**What to produce:** Given the listing below, write out exactly the lines starting with the line that has "of a copy. -/" and going on through the line that has "R113, R124). -/", both kept.

**Supplied records:**

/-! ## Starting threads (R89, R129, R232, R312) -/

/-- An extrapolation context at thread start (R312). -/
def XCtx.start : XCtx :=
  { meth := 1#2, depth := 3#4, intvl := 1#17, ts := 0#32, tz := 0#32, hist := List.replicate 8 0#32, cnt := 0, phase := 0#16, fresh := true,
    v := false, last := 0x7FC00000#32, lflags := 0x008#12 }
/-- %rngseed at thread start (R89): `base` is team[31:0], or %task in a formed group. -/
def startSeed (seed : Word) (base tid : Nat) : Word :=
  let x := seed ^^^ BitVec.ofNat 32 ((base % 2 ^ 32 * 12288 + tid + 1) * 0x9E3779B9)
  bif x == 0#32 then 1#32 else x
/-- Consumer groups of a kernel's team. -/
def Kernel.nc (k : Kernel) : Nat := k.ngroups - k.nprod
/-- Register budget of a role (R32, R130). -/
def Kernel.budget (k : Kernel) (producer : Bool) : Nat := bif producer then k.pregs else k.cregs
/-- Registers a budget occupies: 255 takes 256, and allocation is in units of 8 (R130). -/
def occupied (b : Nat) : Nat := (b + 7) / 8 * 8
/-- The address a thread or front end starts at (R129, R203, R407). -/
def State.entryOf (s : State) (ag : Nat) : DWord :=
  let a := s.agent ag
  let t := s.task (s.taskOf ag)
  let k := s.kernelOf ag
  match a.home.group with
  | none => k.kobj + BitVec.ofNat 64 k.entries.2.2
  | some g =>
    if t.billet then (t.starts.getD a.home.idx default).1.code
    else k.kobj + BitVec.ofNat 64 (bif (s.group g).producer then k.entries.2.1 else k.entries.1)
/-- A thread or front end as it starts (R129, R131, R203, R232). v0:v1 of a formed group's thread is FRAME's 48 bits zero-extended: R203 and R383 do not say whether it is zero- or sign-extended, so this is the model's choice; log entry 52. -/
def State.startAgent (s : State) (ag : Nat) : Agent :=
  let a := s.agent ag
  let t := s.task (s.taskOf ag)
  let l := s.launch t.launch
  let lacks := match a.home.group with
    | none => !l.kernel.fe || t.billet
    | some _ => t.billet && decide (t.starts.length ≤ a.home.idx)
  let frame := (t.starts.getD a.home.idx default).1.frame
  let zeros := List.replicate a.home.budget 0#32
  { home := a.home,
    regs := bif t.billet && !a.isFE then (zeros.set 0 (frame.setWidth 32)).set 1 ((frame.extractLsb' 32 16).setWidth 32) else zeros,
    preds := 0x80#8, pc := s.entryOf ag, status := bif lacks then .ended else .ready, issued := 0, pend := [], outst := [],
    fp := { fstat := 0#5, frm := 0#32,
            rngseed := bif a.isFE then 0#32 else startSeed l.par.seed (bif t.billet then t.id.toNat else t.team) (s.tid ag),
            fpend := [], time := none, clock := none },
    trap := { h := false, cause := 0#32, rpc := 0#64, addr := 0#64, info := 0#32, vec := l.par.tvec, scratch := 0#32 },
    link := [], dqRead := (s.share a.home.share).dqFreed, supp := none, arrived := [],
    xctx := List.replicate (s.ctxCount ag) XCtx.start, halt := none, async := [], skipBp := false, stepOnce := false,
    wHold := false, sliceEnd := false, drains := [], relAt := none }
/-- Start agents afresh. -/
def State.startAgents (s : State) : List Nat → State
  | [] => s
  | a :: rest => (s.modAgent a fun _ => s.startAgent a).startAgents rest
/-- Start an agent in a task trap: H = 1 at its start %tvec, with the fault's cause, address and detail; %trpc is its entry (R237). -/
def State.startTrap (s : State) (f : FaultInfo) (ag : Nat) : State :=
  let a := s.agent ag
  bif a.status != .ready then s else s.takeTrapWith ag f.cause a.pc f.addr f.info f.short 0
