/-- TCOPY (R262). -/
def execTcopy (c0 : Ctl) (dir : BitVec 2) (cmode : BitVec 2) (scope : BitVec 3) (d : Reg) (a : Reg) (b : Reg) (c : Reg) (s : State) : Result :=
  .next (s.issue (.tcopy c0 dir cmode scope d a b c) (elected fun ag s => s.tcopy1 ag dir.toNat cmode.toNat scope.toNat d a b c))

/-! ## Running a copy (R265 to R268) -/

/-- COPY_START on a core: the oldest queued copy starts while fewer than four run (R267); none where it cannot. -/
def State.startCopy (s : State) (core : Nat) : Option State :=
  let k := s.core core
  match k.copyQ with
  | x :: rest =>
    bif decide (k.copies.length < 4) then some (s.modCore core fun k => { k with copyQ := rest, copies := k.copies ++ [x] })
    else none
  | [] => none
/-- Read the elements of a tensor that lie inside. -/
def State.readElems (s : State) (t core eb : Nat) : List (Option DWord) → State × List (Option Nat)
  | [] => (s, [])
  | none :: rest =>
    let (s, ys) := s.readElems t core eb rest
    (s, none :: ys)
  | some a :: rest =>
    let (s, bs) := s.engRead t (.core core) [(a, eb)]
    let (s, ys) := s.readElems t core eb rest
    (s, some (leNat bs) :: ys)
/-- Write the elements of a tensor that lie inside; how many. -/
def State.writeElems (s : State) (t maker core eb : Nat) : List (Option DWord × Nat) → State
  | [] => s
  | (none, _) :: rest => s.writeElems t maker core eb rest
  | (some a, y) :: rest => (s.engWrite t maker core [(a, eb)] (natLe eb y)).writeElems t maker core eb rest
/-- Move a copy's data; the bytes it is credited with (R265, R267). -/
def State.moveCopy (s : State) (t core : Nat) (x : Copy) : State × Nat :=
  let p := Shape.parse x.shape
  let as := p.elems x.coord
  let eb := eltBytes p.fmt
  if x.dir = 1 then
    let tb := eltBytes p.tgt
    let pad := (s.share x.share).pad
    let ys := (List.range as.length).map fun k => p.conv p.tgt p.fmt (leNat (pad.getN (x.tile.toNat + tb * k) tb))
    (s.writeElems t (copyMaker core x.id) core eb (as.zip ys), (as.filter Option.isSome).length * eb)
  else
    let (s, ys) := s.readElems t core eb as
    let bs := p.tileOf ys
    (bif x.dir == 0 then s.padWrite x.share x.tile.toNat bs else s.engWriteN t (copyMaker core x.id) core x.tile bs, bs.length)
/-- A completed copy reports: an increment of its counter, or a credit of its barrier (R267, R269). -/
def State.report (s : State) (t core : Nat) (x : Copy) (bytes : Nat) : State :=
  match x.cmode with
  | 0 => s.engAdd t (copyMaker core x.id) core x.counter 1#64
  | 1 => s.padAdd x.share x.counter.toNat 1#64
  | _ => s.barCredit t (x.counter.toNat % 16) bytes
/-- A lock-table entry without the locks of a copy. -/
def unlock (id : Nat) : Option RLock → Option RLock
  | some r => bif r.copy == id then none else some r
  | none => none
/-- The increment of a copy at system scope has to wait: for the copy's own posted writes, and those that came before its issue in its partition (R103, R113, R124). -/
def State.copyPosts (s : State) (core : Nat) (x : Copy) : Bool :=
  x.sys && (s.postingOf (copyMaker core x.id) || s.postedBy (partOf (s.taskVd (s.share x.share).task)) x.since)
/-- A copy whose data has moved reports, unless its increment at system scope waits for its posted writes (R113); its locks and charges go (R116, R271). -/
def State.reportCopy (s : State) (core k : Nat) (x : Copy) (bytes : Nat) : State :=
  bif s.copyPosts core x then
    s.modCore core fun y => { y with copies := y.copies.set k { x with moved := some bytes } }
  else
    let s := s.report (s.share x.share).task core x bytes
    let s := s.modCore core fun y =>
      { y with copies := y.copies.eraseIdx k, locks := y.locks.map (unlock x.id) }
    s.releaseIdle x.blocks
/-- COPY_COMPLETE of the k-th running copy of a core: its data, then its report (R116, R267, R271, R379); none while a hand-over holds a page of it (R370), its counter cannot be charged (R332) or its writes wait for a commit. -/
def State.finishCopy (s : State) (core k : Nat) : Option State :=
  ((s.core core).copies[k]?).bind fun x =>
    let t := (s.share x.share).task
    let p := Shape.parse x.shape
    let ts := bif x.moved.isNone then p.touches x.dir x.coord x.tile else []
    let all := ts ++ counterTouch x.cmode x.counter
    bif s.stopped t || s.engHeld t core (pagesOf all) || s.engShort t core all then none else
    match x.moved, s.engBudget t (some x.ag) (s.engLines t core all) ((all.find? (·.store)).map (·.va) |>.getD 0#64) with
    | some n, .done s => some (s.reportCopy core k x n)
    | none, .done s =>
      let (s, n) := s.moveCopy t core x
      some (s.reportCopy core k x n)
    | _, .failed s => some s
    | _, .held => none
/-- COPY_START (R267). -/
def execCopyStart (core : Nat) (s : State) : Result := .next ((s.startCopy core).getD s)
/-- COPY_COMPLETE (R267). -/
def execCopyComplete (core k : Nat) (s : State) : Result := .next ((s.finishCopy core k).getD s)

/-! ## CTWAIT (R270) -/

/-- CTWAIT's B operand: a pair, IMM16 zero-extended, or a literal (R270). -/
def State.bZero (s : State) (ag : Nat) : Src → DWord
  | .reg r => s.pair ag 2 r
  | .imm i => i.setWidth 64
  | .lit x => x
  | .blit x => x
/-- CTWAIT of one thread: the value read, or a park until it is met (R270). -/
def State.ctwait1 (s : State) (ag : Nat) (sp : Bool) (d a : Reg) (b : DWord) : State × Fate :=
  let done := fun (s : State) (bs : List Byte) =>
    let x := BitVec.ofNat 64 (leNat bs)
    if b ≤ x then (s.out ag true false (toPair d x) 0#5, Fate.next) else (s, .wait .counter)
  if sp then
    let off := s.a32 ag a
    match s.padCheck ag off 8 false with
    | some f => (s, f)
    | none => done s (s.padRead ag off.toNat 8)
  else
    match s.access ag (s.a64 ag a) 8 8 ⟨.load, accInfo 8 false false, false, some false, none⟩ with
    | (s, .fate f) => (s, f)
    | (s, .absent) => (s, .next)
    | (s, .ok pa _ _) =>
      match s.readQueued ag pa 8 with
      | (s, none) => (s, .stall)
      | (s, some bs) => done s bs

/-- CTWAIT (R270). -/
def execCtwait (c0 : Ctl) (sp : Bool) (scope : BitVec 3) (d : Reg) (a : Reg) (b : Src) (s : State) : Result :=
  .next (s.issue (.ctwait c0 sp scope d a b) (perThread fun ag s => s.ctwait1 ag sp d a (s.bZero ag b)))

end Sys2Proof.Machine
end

**Result for this exercise:**
/-- A lock-table entry without the locks of a copy. -/
def unlock (id : Nat) : Option RLock → Option RLock
  | some r => bif r.copy == id then none else some r
  | none => none
/-- The increment of a copy at system scope has to wait: for the copy's own posted writes, and those that came before its issue in its partition (R103, R113, R124). -/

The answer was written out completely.